What all this tells us, is that the chances that Lulu’s 15 amino acid deletion creates a CCR5 that is still functional is small.

Even though these mutations protect against HIV some scientists are arguing that the mutations could also lead to other problems such as helping other viruses.

Scientists and Bioethicists are citing a very poorly done study that probably wouldn’t make it through peer review in most journals. The study shows that 20 people with one copy (heterozygous) and 3 people with two copies (homozygous) of the CCR5 delta32 mutation have a statistically higher fatality rate compared to 148 individuals without the mutations. Seriously, people are using this paper as an argument that the children might have an increased chance to die of influenza? A post hoc correlation study with 23 people that have similar genetics to Lulu and Nana or in the case of Nana only 3 people with homozygosity? It probably wouldn’t even win a high school science fair. In order to extrapolate to a whole population of people you need a bigger sample size than 23 people and many many more than 3 homozygous individuals.

People are also saying CCR5 delta32 homo and heterozygosity increase chances of West Nile Virus (WNV) Infection. I started look for papers that try and support this claim and found a paper where authors actually write,

“CCR5 deficiency is not a risk factor for WNV infection per se, but it is a risk factor for both early and late clinical manifestations after infection. Thus, CCR5 may function normally to limit disease due to WNV infection in humans.”

If something is per se not a risk factor than it is not a risk factor. I have never even seen such a sentence written in a scientific publication. Science is about arguing with data, not using it to mislead the public because you don’t believe in it.

Do we know enough to do CRISPR experiments on embryos? I think the answer is yes, a properly chosen CRISPR gRNA or experiment and proper screening of embryos using whole genome sequencing can lead to the creation of humans that are safely and effectively genetically modified.
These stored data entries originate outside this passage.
-- ==== Sys2Proof/Laws/KeptValves.lean ====
section
/-! SUPPORT. What the operations and the meanings of `Machine/Valves.lean` keep (see `Laws/Kept.lean`). -/

namespace Sys2Proof.Machine

open Sys2Proof

theorem State.setPhase_kept (s : State) (c : Nat) (ph : Nat) :
    Kept s (State.setPhase s c ph) := by
  unfold State.setPhase
  repeat'
    first
    | with_reducible exact Kept.refl _
    | with_reducible apply Kept.trans ?_ (State.setU_kept _ _ _ _)
    | with_reducible apply Kept.trans ?_ (State.putValve_kept _ _ _)

theorem State.leaveQueue_kept (s : State) (c : Nat) :
    Kept s (State.leaveQueue s c) := by
  unfold State.leaveQueue
  try dsimp only
  repeat'
    first
    | with_reducible exact Kept.refl _
    | with_reducible assumption
    | with_reducible apply Kept.trans ?_ (State.putBank_kept _ _ _)
    | simp only [Kept.mk_iff, Kept.dict_iff, Kept.recorder_iff]
    | intro _
    | split

theorem State.endSeat_kept (s : State) (c : Nat) (result : Nat) (tick : Nat) (delay : Nat) :
    Kept s (State.endSeat s c result tick delay) := by
  unfold State.endSeat
  try dsimp only
  repeat'
    first
    | with_reducible exact Kept.refl _
    | with_reducible assumption
    | with_reducible apply Kept.trans ?_ (State.putValve_kept _ _ _)
    | simp only [Kept.mk_iff, Kept.dict_iff, Kept.recorder_iff]
    | intro _
    | split

theorem State.abandonSeat_kept (s : State) (c : Nat) :
    Kept s (State.abandonSeat s c) := by
  unfold State.abandonSeat
  repeat'
    first
    | with_reducible exact Kept.refl _
    | with_reducible apply Kept.trans ?_ (State.endSeat_kept _ _ _ _ _)

theorem State.openSeat_kept (s : State) (c : Nat) (event : Nat) :
    Kept s (State.openSeat s c event) := by
  unfold State.openSeat
  repeat'
    first
    | with_reducible exact Kept.refl _
    | with_reducible apply Kept.trans ?_ (State.putValve_kept _ _ _)

theorem State.startBoost_kept (s : State) (c : Nat) :
    Kept s (State.startBoost s c) := by
  unfold State.startBoost
  repeat'
    first
    | with_reducible exact Kept.refl _
    | with_reducible apply Kept.trans ?_ (State.incU_kept _ _ _)
    | with_reducible apply Kept.trans ?_ (State.setPhase_kept _ _ _)
    | with_reducible apply Kept.trans ?_ (State.leaveQueue_kept _ _)
    | with_reducible apply Kept.trans ?_ (State.abandonSeat_kept _ _)

theorem State.energise_kept (s : State) (c : Nat) :
    Kept s (State.energise s c) := by
  unfold State.energise
  try dsimp only
  repeat'
    first
    | with_reducible exact Kept.refl _
    | with_reducible assumption
    | with_reducible apply Kept.trans ?_ (State.incU_kept _ _ _)
    | with_reducible apply Kept.trans ?_ (State.latch_kept _ _ _ _)
    | with_reducible apply Kept.trans ?_ (State.putValve_kept _ _ _)
    | with_reducible apply Kept.trans ?_ (State.putBank_kept _ _ _)
    | with_reducible apply Kept.trans ?_ (State.setPhase_kept _ _ _)
    | with_reducible apply Kept.trans ?_ (State.abandonSeat_kept _ _)
    | with_reducible apply Kept.trans ?_ (State.startBoost_kept _ _)
    | simp only [Kept.mk_iff, Kept.dict_iff, Kept.recorder_iff]
    | intro _
    | split

theorem State.deenergise_kept (s : State) (c : Nat) :
    Kept s (State.deenergise s c) := by
  unfold State.deenergise
  try dsimp only
  repeat'
    first
    | with_reducible exact Kept.refl _
    | with_reducible assumption
    | with_reducible apply Kept.trans ?_ (State.setPhase_kept _ _ _)
    | with_reducible apply Kept.trans ?_ (State.leaveQueue_kept _ _)
    | with_reducible apply Kept.trans ?_ (State.abandonSeat_kept _ _)
    | with_reducible apply Kept.trans ?_ (State.openSeat_kept _ _ _)
    | simp only [Kept.mk_iff, Kept.dict_iff, Kept.recorder_iff]
    | intro _
    | split

theorem State.toDescent_kept (s : State) (c : Nat) (cut : Bool) :
    Kept s (State.toDescent s c cut) := by
  unfold State.toDescent
  repeat'
    first
    | with_reducible exact Kept.refl _
    | with_reducible apply Kept.trans ?_ (State.latch_kept _ _ _ _)
    | with_reducible apply Kept.trans ?_ (State.putValve_kept _ _ _)
    | with_reducible apply Kept.trans ?_ (State.setPhase_kept _ _ _)
    | with_reducible apply Kept.trans ?_ (State.openSeat_kept _ _ _)
    | split

theorem State.cutPeaks_kept (s : State) (b : Nat) :
    Kept s (State.cutPeaks s b) := by
  unfold State.cutPeaks
  repeat'
    first
    | with_reducible exact Kept.refl _
    | with_reducible apply Kept.trans ?_ (State.toDescent_kept _ _ _)
    | intro _
    | split
    | with_reducible apply Kept.trans ?_ (Kept.foldl ?_ _ _)

theorem State.toPeak_kept (s : State) (c : Nat) (short : Bool) :
    Kept s (State.toPeak s c short) := by
  unfold State.toPeak
  try dsimp only
  repeat'
    first
    | with_reducible exact Kept.refl _
    | with_reducible assumption
    | with_reducible apply Kept.trans ?_ (State.putValve_kept _ _ _)
    | with_reducible apply Kept.trans ?_ (State.setPhase_kept _ _ _)
    | with_reducible apply Kept.trans ?_ (State.cutPeaks_kept _ _)
    | simp only [Kept.mk_iff, Kept.dict_iff, Kept.recorder_iff]
    | intro _
    | split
Can we avoid mosaicism? Probably not at this time. Unfortunately, we will probably never 100% be able to prevent mosaicism by using CRISPR to modify embryos.

No medicine is 100%, not even routine surgery. Tylenol causes around 100 unintentional deaths each year. As far as we know, based on the data presented, these babies will have nothing wrong with them and have a high probability of having some resistance to HIV.
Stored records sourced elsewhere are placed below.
theorem State.fanFull_kept (s : State) (c : Nat) :
    Kept s (State.fanFull s c) := by
  unfold State.fanFull
  repeat'
    first
    | with_reducible exact Kept.refl _
    | with_reducible apply Kept.trans ?_ (State.putFan_kept _ _ _)
    | with_reducible apply Kept.trans ?_ (State.setFanState_kept _ _ _)
    | with_reducible apply Kept.trans ?_ (State.setVolts_kept _ _ _)
    | split

theorem State.chipReset_kept (s : State) : Kept s (State.chipReset s) := by
  unfold State.chipReset
  refine Kept.trans ?_ (State.set_kept _ _ _)
  exact ⟨Nat.le_refl _, rfl, fun _ => rfl⟩

theorem State.restartFrom2_kept (s : State) (cause : Nat) :
    Kept s (State.restartFrom2 s cause) := by
  unfold State.restartFrom2
  repeat'
    first
    | with_reducible exact Kept.refl _
    | with_reducible apply Kept.trans ?_ (State.beginStep_kept _ _)
    | with_reducible apply Kept.trans ?_ (State.fanFull_kept _ _)
    | with_reducible apply Kept.trans ?_ (State.chipReset_kept _)
    | simp only [Kept.mk_iff, Kept.dict_iff, Kept.recorder_iff]
    | intro _
    | with_reducible apply Kept.trans ?_ (Kept.foldl ?_ _ _)

theorem State.readLedger_kept (s : State) (life : AMap Life) :
    Kept s (State.readLedger s life) := by
  unfold State.readLedger
  repeat'
    first
    | with_reducible exact Kept.refl _
    | simp only [Kept.mk_iff, Kept.dict_iff, Kept.recorder_iff]

theorem State.startUnit_kept (s : State) (row : Nat) (role : Nat) (serves : Nat) (leftOut : Bool) :
    Kept s (State.startUnit s row role serves leftOut) := by
  unfold State.startUnit
  repeat'
    first
    | with_reducible exact Kept.refl _
    | with_reducible apply Kept.trans ?_ (State.putUnit_kept _ _ _)

theorem State.startPass_kept (s : State) (row : Nat) :
    Kept s (State.startPass s row) := by
  unfold State.startPass
  repeat'
    first
    | with_reducible exact Kept.refl _
    | with_reducible apply Kept.trans ?_ (State.when_kept _ _ _ ?_)
    | with_reducible apply Kept.trans ?_ (State.inc_kept _ _)
    | with_reducible apply Kept.trans ?_ (State.putUnit_kept _ _ _)
    | intro _

theorem State.startMismatch_kept (s : State) (row : Nat) :
    Kept s (State.startMismatch s row) := by
  unfold State.startMismatch
  repeat'
    first
    | with_reducible exact Kept.refl _
    | with_reducible apply Kept.trans ?_ (State.when_kept _ _ _ ?_)
    | with_reducible apply Kept.trans ?_ (State.inc_kept _ _)
    | with_reducible apply Kept.trans ?_ (State.latch_kept _ _ _ _)
    | with_reducible apply Kept.trans ?_ (State.putDiary_kept _ _)
    | with_reducible apply Kept.trans ?_ (State.putUnit_kept _ _ _)
    | with_reducible apply Kept.trans ?_ (State.retire_kept _ _ _)
    | intro _

theorem State.useAlternative_kept (s : State) (step : Nat) :
    Kept s (State.useAlternative s step) := by
  unfold State.useAlternative
  repeat'
    first
    | with_reducible exact Kept.refl _
    | with_reducible apply Kept.trans ?_ (State.putDiary_kept _ _)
The big question is what amount of risk is ok and who gets to decide? Every scientist, medical doctor and bio-ethicist I know says that the general public is too stupid to decide themselves whether a treatment is “worth the risk”. Seriously? 
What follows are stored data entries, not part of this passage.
@[simp] theorem State.refreshKind_frame (s : State) (k : Nat) :
    (s.refreshKind k).now = s.now ∧ (s.refreshKind k).fram = s.fram ∧ (s.refreshKind k).freeCtr = s.freeCtr ∧
      (s.refreshKind k).stancePending = s.stancePending ∧ (s.refreshKind k).wheel = s.wheel ∧
      (s.refreshKind k).phases = s.phases ∧ (s.refreshKind k).port = s.port ∧ (s.refreshKind k).dict = s.dict ∧
      (s.refreshKind k).start = s.start ∧ (s.refreshKind k).wear = s.wear ∧ (s.refreshKind k).elec = s.elec ∧
      (s.refreshKind k).fabric = s.fabric ∧ (s.refreshKind k).stackMap = s.stackMap ∧
      (s.refreshKind k).guests = s.guests ∧ (s.refreshKind k).desk = s.desk ∧ (s.refreshKind k).guard = s.guard ∧
      (s.refreshKind k).progs = s.progs ∧ (s.refreshKind k).loader = s.loader ∧ (s.refreshKind k).row = s.row ∧
      (s.refreshKind k).plant = s.plant ∧ (s.refreshKind k).ioc = s.ioc ∧ (s.refreshKind k).pending = s.pending := by
  unfold State.refreshKind
  try dsimp only
  repeat' split
  all_goals simp

@[simp] theorem State.putUnit_frame (s : State) (row : Nat) (u : LedgerUnit) :
    (s.putUnit row u).now = s.now ∧ (s.putUnit row u).regs = s.regs ∧ (s.putUnit row u).fram = s.fram ∧
      (s.putUnit row u).freeCtr = s.freeCtr ∧ (s.putUnit row u).latched = s.latched ∧
      (s.putUnit row u).stancePending = s.stancePending ∧ (s.putUnit row u).recorder = s.recorder ∧
      (s.putUnit row u).wheel = s.wheel ∧ (s.putUnit row u).phases = s.phases ∧ (s.putUnit row u).port = s.port ∧
      (s.putUnit row u).dict = s.dict ∧ (s.putUnit row u).start = s.start ∧ (s.putUnit row u).elec = s.elec ∧
      (s.putUnit row u).fabric = s.fabric ∧ (s.putUnit row u).stackMap = s.stackMap ∧
      (s.putUnit row u).guests = s.guests ∧ (s.putUnit row u).desk = s.desk ∧ (s.putUnit row u).guard = s.guard ∧
      (s.putUnit row u).progs = s.progs ∧ (s.putUnit row u).loader = s.loader ∧ (s.putUnit row u).row = s.row ∧
      (s.putUnit row u).plant = s.plant ∧ (s.putUnit row u).ioc = s.ioc ∧ (s.putUnit row u).pending = s.pending := by
  exact ⟨rfl, rfl, rfl, rfl, rfl, rfl, rfl, rfl, rfl, rfl, rfl, rfl, rfl, rfl, rfl, rfl, rfl, rfl, rfl, rfl, rfl, rfl, rfl, rfl⟩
Surveys in many publications show that only around 10%-12% of people are against gene editing to prevent disease.

The view being shown in the media and by scientists is not the view of the world. The gene editing done by Dr. He was well thought out. I challenge people to propose experiments do it better.

You can’t stop embryo editing. There are over 40 countries that don’t regulate medical devices, procedures, or medicine. Most of these countries would probably welcome becoming the home of embryo editing and gene therapies.

How do people propose we stop this? By making it illegal? Drugs are illegal and we even had war against them. But making things illegal doesn’t keep them from happening. It just makes them more dangerous. They went so far as having D.A.R.E. classes when I was a kid to try and indoctrinate us to not do drugs but still lots of people did. We lost the war on drugs and drugs just make you feel good. CRISPR gene editing promises to change humanity as we know it.

Do you really think a government is going to win a war against it?

And why on Earth would they want to?